ASSIGNMENT = Using the entries below, write out the line with "if v.retiredRx &&& bit ≠ 0 then s", the line with "(s.emit (.signal sl", and every line in between, exactly as each is written.

Saved entries =
/-- Declare a Sleeve DOWN (R288): LINK_DOWN with its reason unless none is due, the replay buffer discarded, the event and
count of DOWN, and its flows and unacknowledged messages moved to the other Sleeve if that is UP (R319). -/
def State.slvDown (s : State) (sl : Sleeve) (reason : Option Nat) : State :=
  let v := s.slv sl
  if v.state = .disabled || v.state = .down || v.state = .fray then s
  else
    let s := match reason with
      | some r => if v.rate = 0 then s else s.idleSend sl (linkDownMsg r)
      | none => s
    let msgs := v.tpMessages
    let s := s.modSlv sl fun v => { v.cleared with state := if v.enable then .down else .disabled }
    let s := (s.slvCount sl 7 fun v => { v with downCnt := satInc v.downCnt }).slvEvent sl 0
    let s := s.checkNode
    let s := if s.slvUp sl.other then
        (s.modSlv sl.other fun w => { w with bypassQ := msgs ++ w.bypassQ }).bypassDrain sl.other
      else s
    s.rerouteFlows sl

/-- Waiting messages without those of the SHED exchange. -/
def Slv.shedless (v : Slv) : List Bytes := v.bypassQ.filter fun m => m.headD 0 != 0x03

/-- Start a retrain (R287): no flit is sent, training words with RETRAIN 1 and ACK_SEQ go out, and pending SHED exchanges
are cancelled (R289). One that starts in PARAM returns there. -/
def State.slvRetrain (s : State) (sl : Sleeve) : State :=
  let v := s.slv sl
  if v.state = .up || v.state = .quiet || v.state = .param then
    let top := BitVec.ofNat 2 (commonRate (s.slvMax sl).toNat v.peerRates)
    let s := s.modSlv sl fun v =>
      { v with state := .retrain, inParam := v.state == .param, tryRate := if top = 0 then v.rate else top,
               shedMask := 0, shedWide := false, shedAsk := none, quietAsked := false, bypassQ := v.shedless, retrainEp := true }
    let s := s.wear fun d => { d with retrains := d.retrains + 1 }
    let s := (s.slvCount sl 6 fun v => { v with retrainCnt := satInc v.retrainCnt }).slvEvent sl 1
    s.trainSend sl 0 false true
  else s

/-- Retire a receive lane: RETIRED_RX, its event, and SHED REQUEST without the lane while that leaves a legal width; else
the link retrains, or goes on retraining without it (R291). -/
def State.slvRetire (s : State) (sl : Sleeve) (lane : Nat) : State :=
  let v := s.slv sl
  let bit := BitVec.ofNat 8 (2 ^ (lane % 8))
  if v.retiredRx &&& bit ≠ 0 then s
  else
    let left := v.rxMask &&& ~~~bit
    let w := widthFor (laneCount left)
    let s := s.wear fun d => { d with retired := d.retired + 1 }
    let s := (s.modSlv sl fun v => { v with retiredRx := v.retiredRx ||| bit, rxAvail := min v.rxAvail w }).slvEvent sl 2
    if v.state = .retrain then s.trainSend sl left false true
    else if v.rxMask &&& bit = 0 then s
    else if v.state = .param || (v.state = .up && w = 0) then s.slvRetrain sl
    else if v.state = .up then s.bypass sl (shedMsg 0x01 (lowestLanes (v.toPeer left) w))
    else s

/-! ## Shedding (R289, R290) -/

/-- A mask names a legal width of lanes that are not retired (R290). -/
def maskOk (mask retired : Byte) : Bool :=
  widthFor (laneCount mask) == laneCount mask && laneCount mask != 0 && mask &&& retired == 0

/-- Change the transmit width: SHED SWITCH goes out, and the transmitter switches after the flit that carries it (R289). -/
def State.shedTo (s : State) (sl : Sleeve) (mask : Byte) : State :=
  (s.modSlv sl fun v => { v with shedMask := mask, shedWide := false }).bypass sl (shedMsg 0x03 mask)

/-- Begin to widen: the training pattern goes out on the added lanes (R289). -/
def State.shedWiden (s : State) (sl : Sleeve) (mask : Byte) : State :=
  let v := s.slv sl
  (s.emit (.signal sl (.addedLanes (mask &&& ~~~v.txMask)))).modSlv sl fun v => { v with shedMask := mask, shedWide := true }

/-- Ask the peer for another receive width: its lowest-numbered lanes of those locked at training and not retired (R289,
R383). -/
def State.shedReceive (s : State) (sl : Sleeve) (n : Nat) : State :=
  let v := s.slv sl
  let have_ := v.rxSet &&& ~~~v.retiredRx
  let m := min n (widthFor (laneCount have_))
  if v.state ≠ .up || m = 0 || m = v.rxLanes then s else s.bypass sl (shedMsg 0x01 (lowestLanes (v.toPeer have_) m))

/-- Answer a SHED REQUEST: REFUSE, SWITCH to fewer lanes (those left out are retired at the peer's request), or the steps
that widen (R289 to R291). -/
def State.shedAnswer (s : State) (sl : Sleeve) (mask : Byte) : State :=
  let v := s.slv sl
  if !maskOk mask v.retiredTx || mask &&& ~~~v.txSet ≠ 0 then s.bypass sl (shedMsg 0x04 0)
  else if mask &&& ~~~v.txMask ≠ 0 then s.shedWiden sl mask
  else
    let gone := v.txMask &&& ~~~mask
    let out := v.retiredTx ||| gone
    (s.modSlv sl fun v =>
      { v with retiredTx := out, txAvail := widthFor (laneCount (v.txSet &&& ~~~out)) }).shedTo sl mask

/-- A SHED REQUEST that arrived during a change of ours is answered after it (R289). -/
def State.shedWaiting (s : State) (sl : Sleeve) : State :=
  let v := s.slv sl
  match v.shedAsk with
  | some m =>
    if v.state = .up && v.shedMask = 0 then (s.modSlv sl fun v => { v with shedAsk := none }).shedAnswer sl m else s
  | none => s

/-! ## What a Sleeve does of itself (R259, R276, R283, R295) -/

/-- The Sleeve of output frames: A, or B when A is down (R227). -/
def State.frameSleeve (s : State) : Sleeve := if s.slvUp .a then .a else .b

/-- A packet is held back by the outstanding limit alone: a committed unit of the transmit queue, a packet without unit
payload, or an output frame. -/
def State.packetLimited (s : State) (sl : Sleeve) : Bool :=
  ((s.arb sl.arb).queue.any fun n =>
    match tget s.units n with
    | none => false
    | some u =>
      match u.pkt, tget s.tp.tx u.flow with
      | some p, some f =>
        u.committed && !u.hostBound && (u.resend || f.admits (windowUnits p.len)) && s.slvLimited sl (packetFlits p.len)
      | _, _ => false) ||
  (sl == s.frameSleeve && s.sti.due.any fun p => s.slvLimited sl (packetFlits p.len)) ||
  s.tp.tx.any fun x =>
    x.2.sleeve == sl &&
      match x.2.unacked.find? (·.again) with
      | some t => t.xunit.isNone && s.slvLimited sl (packetFlits t.pkt.len)
      | none =>
        match s.nextPlain x.1 x.2 with
        | some t => x.2.admitsBehind (s.reserved x.1) t.units && s.slvLimited sl (packetFlits t.pkt.len)
        | none => false

/-- The sender stalls at the outstanding limit: SLA_EVT.STALL is set as it begins to (R283). -/
def State.slvStalls (s : State) (sl : Sleeve) : State :=
  let v := s.slv sl
  let now := (!v.bypassQ.isEmpty && s.slvLimited sl 1) || s.packetLimited sl
  let s := if now && !v.stalling then s.slvEvent sl 7 else s
  if now = v.stalling then s else s.modSlv sl fun v => { v with stalling := now }

/-- What a Sleeve does while no packet flit is due: it sends its waiting messages, answers the request that waited, and
closes an open group; and it notes a stall. -/
def State.linkRest (s : State) (sl : Sleeve) : State :=
  (State.closeGroupN 65 ((s.shedWaiting sl).bypassDrain sl) sl).slvStalls sl

/-! ## The Belt -/

/-- The Device Serial Number as 8 bytes (R44, R329). -/
def serialBytes : Bytes := beBytes 8 Config.serial.toNat

/-- The first four bytes of every Belt message (R329). -/
def beltMsg (type dst src hops : Nat) (body : Bytes) : Bytes := slot16 type (beBytes 1 dst ++ beBytes 1 src ++ beBytes 1 hops ++ body)

/-- The 256 B of a Belt flit (R327): ACK 0xFFF, NAK 0, sequence 0; ROUTE travels in PKT_ONLY, the others in CTRL (R329). -/
def beltWire (body payload : Bytes) : Bytes := flitBytes (flitHeader 0xFFF false (if payload.isEmpty then 1 else 5) 0) 0 body payload

/-- A flit of this node leaves on BELT_OUT. -/
def State.beltOut (s : State) (body payload : Bytes) : State := s.emits [.belt body payload, .beltForward (beltWire body payload)]

/-- JOIN (R329). -/
def State.joinMsg (s : State) : Bytes :=
  beltMsg 0x43 0x00 s.belt.position.toNat 0 (node3 s.tp.node ++ serialBytes)

/-- LEAVE with a reason (R329). -/
def State.leaveMsg (s : State) (reason : Nat) : Bytes :=
  beltMsg 0x44 0x00 s.belt.position.toNat 0 (beBytes 1 reason ++ serialBytes)

/-- ROUTE to the belt master (R329, R331). -/
def State.routeMsg (s : State) (cls dstNode : Nat) (payload : Bytes) : Bytes :=
  beltMsg 0x40 0x00 s.belt.position.toNat 0
    (beBytes 1 cls ++ beBytes 2 payload.length ++ node3 s.tp.node ++ node3 dstNode)

/-- Queue a Belt flit of this node; one that finds 32 queued is dropped and counted (R333). -/
def State.beltSend (s : State) (body payload : Bytes) : State :=
  if s.belt.txQueue.length ≥ 32 then { s with belt := { s.belt with txDrop := satInc s.belt.txDrop } }
  else { s with belt := { s.belt with txQueue := s.belt.txQueue ++ [(body, payload)] } }

/-- The conditions for an open bypass (R334). -/
def State.bypassMay (s : State) : Bool :=
  (s.dom .blt).state == .run && s.belt.rxLock && s.belt.txReady && s.belt.enable && !s.belt.overHops &&
    (s.boot.mode == .boot || s.boot.mode == .oper)

/-- Open the bypass; JOIN is the first inserted flit (R335). -/
def State.bypassOpen (s : State) : State :=
  if !s.belt.bypassOpen && s.bypassMay then
    { s with belt := { s.belt with bypassOpen := true, txQueue := (s.joinMsg, []) :: s.belt.txQueue.take 31 } }
  else s

/-- Close the bypass, with LEAVE and its reason where the cause allows one (R335). -/
def State.bypassClose (s : State) (leave : Option Nat) : State :=
  if s.belt.bypassOpen then
    let s := match leave with
      | some r => s.beltOut (s.leaveMsg r) []
      | none => s
    { s with belt := { s.belt with bypassOpen := false, bypassClose := s.belt.bypassClose + 1, txQueue := [] } }
  else s

/-- EPOCH and output frames take the Belt while both Sleeves are out of UP (R341). -/
def State.fallBack (s : State) : Bool := !s.slvUp .a && !s.slvUp .b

WRITTEN RESPONSE =
  if v.retiredRx &&& bit ≠ 0 then s
  else
    let left := v.rxMask &&& ~~~bit
    let w := widthFor (laneCount left)
    let s := s.wear fun d => { d with retired := d.retired + 1 }
    let s := (s.modSlv sl fun v => { v with retiredRx := v.retiredRx ||| bit, rxAvail := min v.rxAvail w }).slvEvent sl 2
    if v.state = .retrain then s.trainSend sl left false true
    else if v.rxMask &&& bit = 0 then s
    else if v.state = .param || (v.state = .up && w = 0) then s.slvRetrain sl
    else if v.state = .up then s.bypass sl (shedMsg 0x01 (lowestLanes (v.toPeer left) w))
    else s

/-! ## Shedding (R289, R290) -/

/-- A mask names a legal width of lanes that are not retired (R290). -/
def maskOk (mask retired : Byte) : Bool :=
  widthFor (laneCount mask) == laneCount mask && laneCount mask != 0 && mask &&& retired == 0

/-- Change the transmit width: SHED SWITCH goes out, and the transmitter switches after the flit that carries it (R289). -/
def State.shedTo (s : State) (sl : Sleeve) (mask : Byte) : State :=
  (s.modSlv sl fun v => { v with shedMask := mask, shedWide := false }).bypass sl (shedMsg 0x03 mask)

/-- Begin to widen: the training pattern goes out on the added lanes (R289). -/
def State.shedWiden (s : State) (sl : Sleeve) (mask : Byte) : State :=
  let v := s.slv sl
  (s.emit (.signal sl (.addedLanes (mask &&& ~~~v.txMask)))).modSlv sl fun v => { v with shedMask := mask, shedWide := true }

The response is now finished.